Bunlardan birisi Tanrı’yı ve ona ait metafizik sevgiyi yitirmiş olduğumuz için insanlar arasında en temel bağ olan sevgi bağımızı kaybetmemiz ve varoluşçu psikologların ısrarla söylediği gibi modern çağda insanlık içerisinde atomize ve yalnız kalmamız travmasına işaret ediyor. Yani Tanrı’yı öldürünce ücra bir yere sürülmüş oluyoruz.
Sahik kelimesini ‘un ufak edici’ olarak çevirdiğimizde de ayet bizlere Foucault’nun Kelimeler ve Şeyler adlı kitabının sonsözünde söylediği travmaya götürüyor.
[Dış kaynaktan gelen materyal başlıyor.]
-- ==== Sys2Proof/Laws/State.lean ====
section
/-! SUPPORT. One lemma per field per named update of the state, each true by rfl. -/

namespace Sys2Proof.Machine

@[simp] theorem setRes0_params (v : Nat) (s : State) : (setRes0 v s).params = s.params := rfl
@[simp] theorem setRes0_ie (v : Nat) (s : State) : (setRes0 v s).ie = s.ie := rfl
@[simp] theorem setRes0_busy (v : Nat) (s : State) : (setRes0 v s).busy = s.busy := rfl
@[simp] theorem setRes0_done (v : Nat) (s : State) : (setRes0 v s).done = s.done := rfl
@[simp] theorem setRes0_err (v : Nat) (s : State) : (setRes0 v s).err = s.err := rfl
@[simp] theorem setRes0_wovr (v : Nat) (s : State) : (setRes0 v s).wovr = s.wovr := rfl
@[simp] theorem setRes0_ecode (v : Nat) (s : State) : (setRes0 v s).ecode = s.ecode := rfl
@[simp] theorem setRes0_cmd (v : Nat) (s : State) : (setRes0 v s).cmd = s.cmd := rfl
@[simp] theorem setRes0_x (v : Nat) (s : State) : (setRes0 v s).x = s.x := rfl
@[simp] theorem setRes0_ulo (v : Nat) (s : State) : (setRes0 v s).ulo = s.ulo := rfl
@[simp] theorem setRes0_uhi (v : Nat) (s : State) : (setRes0 v s).uhi = s.uhi := rfl
@[simp] theorem setRes0_res0 (v : Nat) (s : State) : (setRes0 v s).res0 = reg v := rfl
@[simp] theorem setRes0_res1 (v : Nat) (s : State) : (setRes0 v s).res1 = s.res1 := rfl
@[simp] theorem setRes0_obit (v : Nat) (s : State) : (setRes0 v s).obit = s.obit := rfl
@[simp] theorem setRes0_ipos (v : Nat) (s : State) : (setRes0 v s).ipos = s.ipos := rfl
@[simp] theorem setRes0_ilen (v : Nat) (s : State) : (setRes0 v s).ilen = s.ilen := rfl
@[simp] theorem setRes0_hist (v : Nat) (s : State) : (setRes0 v s).hist = s.hist := rfl
@[simp] theorem setRes0_obuf (v : Nat) (s : State) : (setRes0 v s).obuf = s.obuf := rfl
@[simp] theorem setRes0_ibuf (v : Nat) (s : State) : (setRes0 v s).ibuf = s.ibuf := rfl
@[simp] theorem setRes0_tree (v : Nat) (s : State) : (setRes0 v s).tree = s.tree := rfl
@[simp] theorem setRes0_draws (v : Nat) (s : State) : (setRes0 v s).draws = s.draws := rfl
@[simp] theorem setRes0_turns (v : Nat) (s : State) : (setRes0 v s).turns = s.turns := rfl
@[simp] theorem setRes0_response (v : Nat) (s : State) : (setRes0 v s).response = s.response := rfl

@[simp] theorem setRes1_params (v : Nat) (s : State) : (setRes1 v s).params = s.params := rfl
@[simp] theorem setRes1_ie (v : Nat) (s : State) : (setRes1 v s).ie = s.ie := rfl
@[simp] theorem setRes1_busy (v : Nat) (s : State) : (setRes1 v s).busy = s.busy := rfl
@[simp] theorem setRes1_done (v : Nat) (s : State) : (setRes1 v s).done = s.done := rfl
@[simp] theorem setRes1_err (v : Nat) (s : State) : (setRes1 v s).err = s.err := rfl
@[simp] theorem setRes1_wovr (v : Nat) (s : State) : (setRes1 v s).wovr = s.wovr := rfl
@[simp] theorem setRes1_ecode (v : Nat) (s : State) : (setRes1 v s).ecode = s.ecode := rfl
@[simp] theorem setRes1_cmd (v : Nat) (s : State) : (setRes1 v s).cmd = s.cmd := rfl
@[simp] theorem setRes1_x (v : Nat) (s : State) : (setRes1 v s).x = s.x := rfl
@[simp] theorem setRes1_ulo (v : Nat) (s : State) : (setRes1 v s).ulo = s.ulo := rfl
@[simp] theorem setRes1_uhi (v : Nat) (s : State) : (setRes1 v s).uhi = s.uhi := rfl
@[simp] theorem setRes1_res0 (v : Nat) (s : State) : (setRes1 v s).res0 = s.res0 := rfl
@[simp] theorem setRes1_res1 (v : Nat) (s : State) : (setRes1 v s).res1 = reg v := rfl
@[simp] theorem setRes1_obit (v : Nat) (s : State) : (setRes1 v s).obit = s.obit := rfl
@[simp] theorem setRes1_ipos (v : Nat) (s : State) : (setRes1 v s).ipos = s.ipos := rfl
@[simp] theorem setRes1_ilen (v : Nat) (s : State) : (setRes1 v s).ilen = s.ilen := rfl
@[simp] theorem setRes1_hist (v : Nat) (s : State) : (setRes1 v s).hist = s.hist := rfl
@[simp] theorem setRes1_obuf (v : Nat) (s : State) : (setRes1 v s).obuf = s.obuf := rfl
@[simp] theorem setRes1_ibuf (v : Nat) (s : State) : (setRes1 v s).ibuf = s.ibuf := rfl
@[simp] theorem setRes1_tree (v : Nat) (s : State) : (setRes1 v s).tree = s.tree := rfl
@[simp] theorem setRes1_draws (v : Nat) (s : State) : (setRes1 v s).draws = s.draws := rfl
@[simp] theorem setRes1_turns (v : Nat) (s : State) : (setRes1 v s).turns = s.turns := rfl
@[simp] theorem setRes1_response (v : Nat) (s : State) : (setRes1 v s).response = s.response := rfl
Foucault özet olarak şöyle söyler: ‘Bizler Tanrı aynasında kendi kişisel bütünlüğümüzü kazanıyorduk. Fakat modern çağda bilim eliyle Tanrı’yı öldürdük. [Yani bilimi Tanrı’nın bir hediyesi olarak görmedik. Onu Tanrı’nın yerine ikame ettik.] Ve Tanrı aynasında değil bilim aynasında kendimize anlam vermeye çalışır olduk. Fakat bilim her daim değiştiği ve bilimin hakikatine dair herhangi bir kalıcı metafizik dayanak olmadığı için deniz kenarındaki toprağa çizilmiş siluetlere döndük. Bilimin her dalgasında tekrar tekrar un ufak oluyoruz. Artık kişisel bütünlüğümüz kalmadı. Ve bunun sebebi Tanrı’yı öldürmüş olmamızdır.’[1]
Şimdi bu derinlikleriyle ayete baktığımızda ayet bize bir
anda modern düşüncenin üç hikmet çekirdeğine açıyor. Yani çağımızın ıstırabı
olan üç soruna parmak basıyor ve sure boyunca da bize bir kurtuluş yolu
gösteriyor: Doğaya, tarihe ve topluma Tanrı’nın gözleriyle bakmak.
Bu bakışın temel kodlarını ilerleyen ayetlerde kabaca
dile getirmeye çalışacağız.
*Öne çıkan görsel Andrew Wyeth’in Christina’s World adlı çalışmasıdır. (E.N.)
[1] Detaylı bilgi için Michel Foucault, Kelimeler ve Şeyler, İmge Yayınları, 3. Baskı, sf.250-239. (E.N.)